= Dhruva reactor =

Radioisotope production reactor

The Dhruva reactor is India's largest nuclear research reactor. It was the first nuclear reactor in Asia proper. Located in the Mumbai suburb of Trombay at the Bhabha Atomic Research Centre (BARC), it is India's primary generator of weapons-grade plutonium-bearing spent fuel for its nuclear weapons program. Originally named the R-5, this open pool reactor first went critical on 8 August 1985 after 10 years of construction. However, the unit did not attain full power until 1988. The reactor experienced at least one serious accident when 4 metric ton of heavy water overflowed from the reactor core in 1985 following vibration problems.
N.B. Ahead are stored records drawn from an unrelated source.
/-- With the rest of the register as it is and no parity mismatch: an in-lane with a cause of R266 is refused with it, another starts acquiring, and an enabled one without users is OFF; the Rake block with role AUTO, enabled with no rail on a chain source, marks every chain rail lost; disabled with its ports down and no reference through it, it has no role; a port takes its enable, and one that is not JOINED is down with it. -/
def Obligations.LaneEnables : Prop :=
  ∀ (s : State), powered s = true → ∀ (o : Fin 7),
    (mayWrite s o 11 → ∀ (n : Fin 8) (w : Word),
      (turnsOn F.FLM_IL_CTL_EN [F.FLM_IL_CTL_COMP, F.FLM_IL_CTL_RATE] w.toNat n s →
        (ilCause false n s ≠ 0 →
          actsTo (.flmIlCtlEnWrite o n w) s [reg F.FLM_IL_CTL_EN n, reg F.FLM_IL_STAT_STATE n]
            [(F.FLM_IL_CTL_EN, n, 0), (F.FLM_IL_STAT_CFG_BAD, n, 1), (F.FLM_IL_STAT_ENCAUSE, n, ilCause false n s)] (unitsKept ilOf s)) ∧
        (ilCause false n s = 0 → (∀ d : Fin 16, s.on F.DMD_CTL_EN d = true → ¬ (s.rd F.DMD_CTL_IN_KIND d = 1 ∧ s.rd F.DMD_CTL_IN_UNIT d / 16 = n.val)) →
          actsTo (.flmIlCtlEnWrite o n w) s [reg F.FLM_IL_CTL_EN n, reg F.FLM_IL_STAT_STATE n]
            [(F.FLM_IL_CTL_EN, n, 1), (F.FLM_IL_STAT_CFG_BAD, n, 0), (F.FLM_IL_STAT_ENCAUSE, n, 0), (F.FLM_IL_STAT_DRIFT, n, 0),
              (F.FLM_IL_STAT_LOOPING, n, 0), (F.FLM_IL_STAT_STATE, n, ilAcquire)] (fun t => unitTo ilOf s t n ILane.fresh))) ∧
      (turnsOff F.FLM_IL_CTL_EN [F.FLM_IL_CTL_COMP, F.FLM_IL_CTL_RATE] w.toNat n s →
        (ilUsed s n = false →
          actsTo (.flmIlCtlEnWrite o n w) s [reg F.FLM_IL_CTL_EN n, reg F.FLM_IL_STAT_STATE n] [(F.FLM_IL_CTL_EN, n, 0), (F.FLM_IL_STAT_STATE, n, ilOff)]
            (fun t => unitTo ilOf s t n ILane.fresh)) ∧
        (ilUsed s n = true →
          actsTo (.flmIlCtlEnWrite o n w) s [reg F.FLM_IL_CTL_EN n] [(F.FLM_IL_CTL_EN, n, 1), (F.GLB_REG_ERR_CAUSE, 0, cCfgEnabled)] (unitsKept ilOf s)))) ∧
    (mayWrite s o 12 →
      (∀ w : Word, s.rd F.RAKE_CTL_FENCE 0 = F.RAKE_CTL_FENCE.part w.toNat → 1 ≤ F.RAKE_CTL_FENCE.part w.toNat → F.RAKE_CTL_FENCE.part w.toNat ≤ 64 →
        (turnsOn F.RAKE_CTL_EN [F.RAKE_CTL_ROLE, F.RAKE_CTL_AUTO_ENUM] w.toNat 0 s → s.rd F.RAKE_CTL_ROLE 0 = 0 →
          (∀ p : Fin 64, s.on F.RSRC_CTL_EN p = true → railSrc s p ≠ 3) →
          actsTo (.rakeCtlEnWrite o w) s [reg F.RAKE_CTL_EN 0, (64 * 0x500000, 64 * 0x500800)] [(F.RAKE_CTL_EN, 0, 1)]
            (fun t => (∀ i : Fin 16, t.rd F.RAKE_RSTAT_LOST i = 1 ∧ (chRailOf t i).seen = false) ∧ t.rake.enabledAt = s.now + 1 ∧ t.rake.acts = [] ∧ t.rake.updates = []))) ∧
      (∀ (n : Fin 4) (w : Word),
        (turnsOn F.RAKE_P_CTL_EN [F.RAKE_P_CTL_SWING] w.toNat n s →
          actsTo (.rakePCtlEnWrite o n w) s [reg F.RAKE_P_CTL_EN n] [(F.RAKE_P_CTL_EN, n, 1)] (unitsKept portOf s)) ∧
        (turnsOff F.RAKE_P_CTL_EN [F.RAKE_P_CTL_SWING] w.toNat n s → rkSt s n ≠ rkJoined →
          actsTo (.rakePCtlEnWrite o n w) s [reg F.RAKE_P_CTL_EN n, reg F.RAKE_P_STAT_STATE n]
            [(F.RAKE_P_CTL_EN, n, 0), (F.RAKE_P_STAT_STATE, n, rkDown), (F.RAKE_P_STAT_ICAUSE, n, 0)]
            (fun t => unitTo portOf s t n { RkPort.fresh with losses := (portOf s n).losses, lastTx := (portOf s n).lastTx }))))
Designed as a larger version of the CIRUS reactor, Dhruva was an Indian designed project built to provide an independent source of weapons-grade plutonium free from safeguards. The Dhruva project cost 950 million rupees. The reactor uses heavy water (deuterium) as a moderator and coolant. Aluminum clad fuel rods containing natural uranium are used to obtain a maximum thermal power output of 100 megawatts. The reactor can produce 20–25 kg of weapons-grade plutonium per year.

Dhruva, in Indian mythology, is a prince blessed to eternal existence and glory as the Pole Star by Vishnu. It can also mean 'immovable' in Sanskrit.